Oscar didn't respond.
He simply turned, voice colder than ice.
"It is the beginning of the end."
He looked out across the abyss, where dark armies gathered, where corrupted angels wept, and where the sky cracked with divine fury.
"Let the gods remember fear," Oscar whispered.
"And let them choke on the name they tried to erase."
The Silence Between Worlds
The air within the abyss had changed.
It was heavier. Denser. Not with pressure, but presence.
The entity that now stood beside Oscar had no formal title. It needed none. Its mere existence bent the laws of reality around it. Every footstep it took echoed not with sound, but memory of wars long lost, civilizations crumbled, gods dethroned.
Oscar named it only once in his heart.
Then he locked the name away.
Darius approached cautiously, his voice tense. "You've summoned a... primordial."
"Not summoned," Oscar corrected. "Freed."
Selene crossed her arms, standing on the overlook that surveyed the core of the Dungeon Realm. "We should be afraid, shouldn't we?"
"You should," the entity said, its voice like a thought pressed into flesh.
Oscar stared into the void surrounding it. There was no malice. No rage. Just cold, detached purpose.
"I need you to help me forge a gate," Oscar said.
"A gate into what?"
Oscar's eyes gleamed.
"Into the realm where gods sleep."
Selene spun to face him. "You're not serious"
"I'm very serious."
"The Divine Seal isn't just a legend," Darius added. "The last one who tried to break it was erased from time. Entire kingdoms forgot he even existed."
Oscar turned, his cloak of shifting shadows trailing behind him as he descended the black stairs of the throne dais.
"I don't need to break the seal," he said. "I just need to bypass it."
The entity tilted its head.
"You seek the Interstice."
Oscar paused.
"What do you know about it?"
"It is the place between places. The cradle of divine thought. The fracture in reality's mirror."
Selene frowned. "You mean the realm between realms? I thought it was myth. A space that exists when a world dies and another is born."
"It is real," the entity confirmed. "And very dangerous. But it is the only way to strike at gods without stepping into their domain."
Oscar smiled. "Then that's where we'll strike from."
Elsewhere – Divine Spire, Seat of the Twelve
The Archon of Light sat in silent meditation atop the Celestial Pillar, his soul threaded into the currents of divine awareness. But today, something was wrong.
The threads frayed.
One snapped.
He opened his eyes, golden irises narrowing.
"Who has spoken the name?" he asked, his voice sending ripples through the hall of glass and flame.
A dozen angels stepped forward, wings tight with tension.
"No mortal was meant to remember it."
The Archon rose, his divine armor gleaming.
"And yet he remembers. Worse, he understands it."
They all turned toward the heavens.
A red tear had formed across the sky. Small.
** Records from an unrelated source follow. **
/-- Every step of spec/opcode_table.json, one constructor a row. -/
inductive Instr where
  -- coded instructions, in the table's order
  | nop (f : FmtS) | yield (f : FmtS) | brk (f : FmtS) | bra (f : FmtB) | jtb (f : FmtB) | lpad (f : FmtS)
  | call (f : FmtB) | callj (f : FmtB) | ret (f : FmtS) | exit (f : FmtS) | cdecl (f : FmtS) | csign (f : FmtS)
  | partset (f : FmtS) | movsr (f : FmtS) | movsrVector (f : FmtS) | movts (f : FmtS) | setx (f : FmtI)
  | span (f : FmtS) | trap (f : FmtS) | resumeF (f : FmtS) | resumeS (f : FmtS) | resumeN (f : FmtS)
  | abortg (f : FmtS) | launch (f : FmtS) | alloc (f : FmtS) | freeb (f : FmtS) | iadd (f : FmtV) | isub (f : FmtV)
  | imin (f : FmtV) | imax (f : FmtV) | ineg (f : FmtV) | iabs (f : FmtV) | iaddc (f : FmtV) | isubc (f : FmtV)
  | iadds (f : FmtV) | isubs (f : FmtV) | imul (f : FmtV) | imad (f : FmtV) | imulh (f : FmtV) | imadw (f : FmtV)
  | idiv (f : FmtV) | irem (f : FmtV) | iaddUniform (f : FmtV) | isubUniform (f : FmtV) | iminUniform (f : FmtV)
  | imaxUniform (f : FmtV) | inegUniform (f : FmtV) | iabsUniform (f : FmtV) | iaddcUniform (f : FmtV)
  | isubcUniform (f : FmtV) | iaddsUniform (f : FmtV) | isubsUniform (f : FmtV) | imulUniform (f : FmtV)
  | imadUniform (f : FmtV) | imulhUniform (f : FmtV) | imadwUniform (f : FmtV) | idivUniform (f : FmtV)
  | iremUniform (f : FmtV) | icmp (cc : Cmp) (f : FmtV) | isel (f : FmtV) | and (f : FmtV) | or (f : FmtV)
  | xor (f : FmtV) | andn (f : FmtV) | orn (f : FmtV) | xnor (f : FmtV) | not (f : FmtV) | andUniform (f : FmtV)
  | orUniform (f : FmtV) | xorUniform (f : FmtV) | andnUniform (f : FmtV) | ornUniform (f : FmtV)
  | xnorUniform (f : FmtV) | notUniform (f : FmtV) | shl (f : FmtV) | shr (f : FmtV) | sar (f : FmtV)
  | rol (f : FmtV) | ror (f : FmtV) | fshl (f : FmtV) | fshr (f : FmtV) | shlUniform (f : FmtV)
  | shrUniform (f : FmtV) | sarUniform (f : FmtV) | rolUniform (f : FmtV) | rorUniform (f : FmtV)
  | fshlUniform (f : FmtV) | fshrUniform (f : FmtV) | bext (f : FmtV) | bins (f : FmtV) | popc (f : FmtV)
  | clz (f : FmtV) | ctz (f : FmtV) | brev (f : FmtV) | bswap (f : FmtV) | bextUniform (f : FmtV)
  | binsUniform (f : FmtV) | popcUniform (f : FmtV) | clzUniform (f : FmtV) | ctzUniform (f : FmtV)
  | brevUniform (f : FmtV) | bswapUniform (f : FmtV) | clmul (f : FmtV) | clmulh (f : FmtV) | clmulUniform (f : FmtV)
  | clmulhUniform (f : FmtV) | lea (f : FmtV) | leaUniform (f : FmtV) | mov (f : FmtV) | movUniform (f : FmtV)
  | movg (f : FmtV) | gmov (f : FmtV) | movi (f : FmtL) | moviUniform (f : FmtL) | iaddi (f : FmtI) | andi (f : FmtI)
  | ori (f : FmtI) | xori (f : FmtI) | shli (f : FmtI) | shri (f : FmtI) | sari (f : FmtI) | iaddiUniform (f : FmtI)
  | andiUniform (f : FmtI) | oriUniform (f : FmtI) | xoriUniform (f : FmtI) | shliUniform (f : FmtI)
  | shriUniform (f : FmtI) | sariUniform (f : FmtI) | kand (f : FmtV) | kor (f : FmtV) | kxor (f : FmtV)
  | knot (f : FmtV) | kmov (f : FmtV) | kpopc (f : FmtV) | kfirst (f : FmtV) | shfl (mode : ShflMode) (f : FmtV)
  | voteAny (f : FmtV) | voteAll (f : FmtV) | voteBallot (f : FmtV) | redl (fn : RedFn) (f : FmtV)
  | scanl (fn : RedFn) (excl : Bool) (f : FmtV) | matchLanes (mode : MatchMode) (f : FmtV) | fadd (f : FmtV)
  | fsub (f : FmtV) | fmul (f : FmtV) | fmin (f : FmtV) | fmax (f : FmtV) | fminm (f : FmtV) | fmaxm (f : FmtV)
  | fabs (f : FmtV) | fneg (f : FmtV) | fcopysign (f : FmtV) | ffma (f : FmtV) | ffms (f : FmtV) | fnma (f : FmtV)
  | fcmp (cc : FCmp) (f : FmtV) | fclass (f : FmtV) | frcp (f : FmtV) | frsq (f : FmtV) | fsqrt (f : FmtV)
  | fexp2 (f : FmtV) | flog2 (f : FmtV) | fsin (f : FmtV) | fcos (f : FmtV) | ftanh (f : FmtV) | fdot2 (f : FmtV)
  | cvtfi (src : Ty) (f : FmtV) | cvtif (src : Ty) (f : FmtV) | cvtff (src : Ty) (sat amax : Bool) (f : FmtV)
  | frnd (f : FmtV) | scaleb (f : FmtV) | packf4 (f : FmtV) | unpackf4 (f : FmtV) | ld (wd : MemWidth) (f : FmtM)
  | st (wd : MemWidth) (f : FmtM) | ldt (f : FmtM) | prf (f : FmtM) | cpa (f : FmtS) | cpaGcm (f : FmtS)
  | cpwait (f : FmtS) | cpwaitId (f : FmtS) | cppoll (f : FmtS) | cctlInv (f : FmtS) | cctlInvr (f : FmtS)
  | cctlWayset (f : FmtS) | pgq (f : FmtM) | atom (fn : AtomFn) (f : FmtM) | red (fn : AtomFn) (f : FmtM)
  | cas (f : FmtM) | rtree (ty : Ty) (f : FmtS) | fence (f : FmtS) | acq (f : FmtS) | rel (f : FmtS)
  | bind (f : FmtS) | unbind (f : FmtS) | barset (f : FmtS) | bararv (f : FmtS) | barwt (f : FmtS)
  | barsync (f : FmtS) | barq (f : FmtS) | waitu (cc : WaitCc) (f : FmtM) | mxlease (f : FmtS) | mxfree (f : FmtS)
  | mxcfg (f : FmtS) | mxw (f : FmtS) | mxa (f : FmtS) | mxrd (f : FmtV) | mxwr (f : FmtV) | mxz (f : FmtS)
  | put (f : FmtS) | reconf (f : FmtS)
  -- events that the package's own engines bring
  | specialFunctionWriteback (w : WarpId) (reg : Nat) | loadWriteback (w : WarpId) (id : Nat)
  | copyLineWrite (copy line : Nat) | tagVerify (copy : Nat) | copyEnd (copy : Nat)
  | atomicWriteback (w : WarpId) (id : Nat) | contribution (id : Nat) | sampledEvaluation (wait line : Nat)
  | spillScan (line : Nat) | dependenceRetry (kernel dep : Nat) | mxOperationComplete (core : Nat)
  | pipelineError (w : WarpId) (lanes : LaneMask) (control : Bool) | putLanding (id : Nat) (how : Landing) | drainComplete | switch
  | commitStep | quiesceComplete (ctx : Nat) | scrubComplete (ctx : Nat) | descriptorRead (kernel : Nat)
  | contextError (ctx : Nat) (cause : CtxErrCause) | saveComplete (gang : Nat)
  | restoreComplete (gang : Nat) | completionActions (kernel : Nat)
  | bundleFormation (w : WarpId) | redundancyCompare (w : WarpId) | hotQueueRetire (line : Nat)
  | inval (cmd : BitVec 512) | copyOutComplete (tier : Nat) | fillComplete (tier : Nat)
  | scanComplete (cell : Nat) | writeThroughArrival (id : Nat) | pathLoss (cell : Nat) | pathRestored (cell : Nat)
  -- events of the scheduler's choice, firmware, host, peers and environment
  | ownershipRequest (core line : Nat) | putAdmission (id : Nat) (reply : Admission)
  | packageStop (lastPath : Nat) | restore (gang sector : Nat) (cores : List Nat) | schedulerSelect (kernel sector : Nat) (cores : List Nat)
  | rtreeTimeout (inst : Nat) | barwtLimit (w : WarpId) (pc : Nat) | waitTimeout (wait : Nat) | lineMigration (line slice : Nat)
  | leaseExpiry (core : Nat) | checkFailure (core op : Nat) | watchdog (core : Nat)
  | engineResetComplete (core : Nat) | join (pkg slot : Nat) (gen : Word) | gatherTimeout (w : WarpId)
  | create (cmd : BitVec 512) | ctxBind (cmd : BitVec 512) | start (cmd : BitVec 512) | quiesce (cmd : BitVec 512)
  | destroy (cmd : BitVec 512) | keyset (cmd : BitVec 512) (onIde : Bool) | keyclr (cmd : BitVec 512)
  | debuggo (cmd : BitVec 512) | preemption (gang : Nat)
  | tdiTransition (ctx : Nat) (onto : TdiState) | assign (cmd : BitVec 512) | enable (cmd : BitVec 512)
  | drain (cmd : BitVec 512) | revoke (cmd : BitVec 512)
  | notifyWrite (bar adr link : Nat) (pasid : Option (BitVec 20)) (onIde : Bool) (size : Nat) (data : BitVec 512)
  | refrecRead (read : BarRead) | remapEntryWrite (adr : Nat) (data : BitVec 128) | reservationTimeout (gang : Nat × Nat)
  | softError (e : SoftErr)
  | hotModeExpiry (line : Nat) | pageRequestResponse (id page : Nat) (ok : Bool)
  | evictionSelect (tier : Nat) | fillFlashError (tier : Nat) | tierRequest (tier : Nat)
  | firewallUpdate (page : Nat) (wmask rmask : Word) | txnTimeout (t : TxnTarget)
  | formsTheSpace (pkg cell : Nat) (members : List (Nat × Nat)) (slot : Nat) | admitsTheCell (cell : Nat)
  | suspectTimeout (cell : Nat)
  | declaresTheCellDead (cell : Nat) | readmitsTheCell (cell : Nat) | rejoinComplete (cell : Nat)
  | enablesThePort (port : Nat) | summary (port : Nat) (peer : LinkSummary) | trainingTimeout (port : Nat)
  | wavelengthFailure (port fibre wave : Nat) | laserFailure (port fibre wave : Nat) | blackoutEnd (port : Nat)
  | flitCrcFailure (port : Nat) (same : Bool) | resetsThePort (port : Nat) | packetArrival (h : PacketHdr)
  | slotWrite (slot : Nat) (block : List Byte) | shapeWrite (sector slot : Nat) (shape : BitVec 256)
  | grantListRemoval (ctx : Nat) | registerWrite (w : RegWrite)
  | telemetryReport (regs : List RegulatorReport) (trim : List Nat)
  | connectorReport (conn : Connector) (readings : List Nat) | spdmMeasurementRequest (link : Nat) (nonce : BitVec 256)
  | packageReset (b : BringUp) | powerLoss (standby : Bool) | hostSnoop (s : Snoop) | cxlMemRequest (a : CxlAccess)
deriving DecidableEq, Repr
Harmless.
For now.
Back in the Abyss
Oscar stood before a massive forge, the entity's hands shaping the essence of forgotten truths into a circular frame. It shimmered like mercury and shadows, humming with tension.
"The Interstice only accepts that which does not belong," the entity said.
Oscar nodded. "And we've never belonged."
With Selene's arcane focus and Darius's blood-forged command runes, the gateway began to take form. Chains of unspoken time wrapped around the sigils. The floor cracked beneath it. The air buzzed with friction between timelines.
Oscar raised his hand.
"Open it."
The entity obeyed.
With a single gesture, reality split not like paper torn, but like glass struck. A hole opened.
And beyond it…
Nothing.
And yet, everything.
A realm of silence, endless and consuming, where no gods ruled and no mortals dreamed. The Interstice.
Oscar stepped forward and whispered to his generals:
"This is where the war begins anew. This is where we will unmake divinity."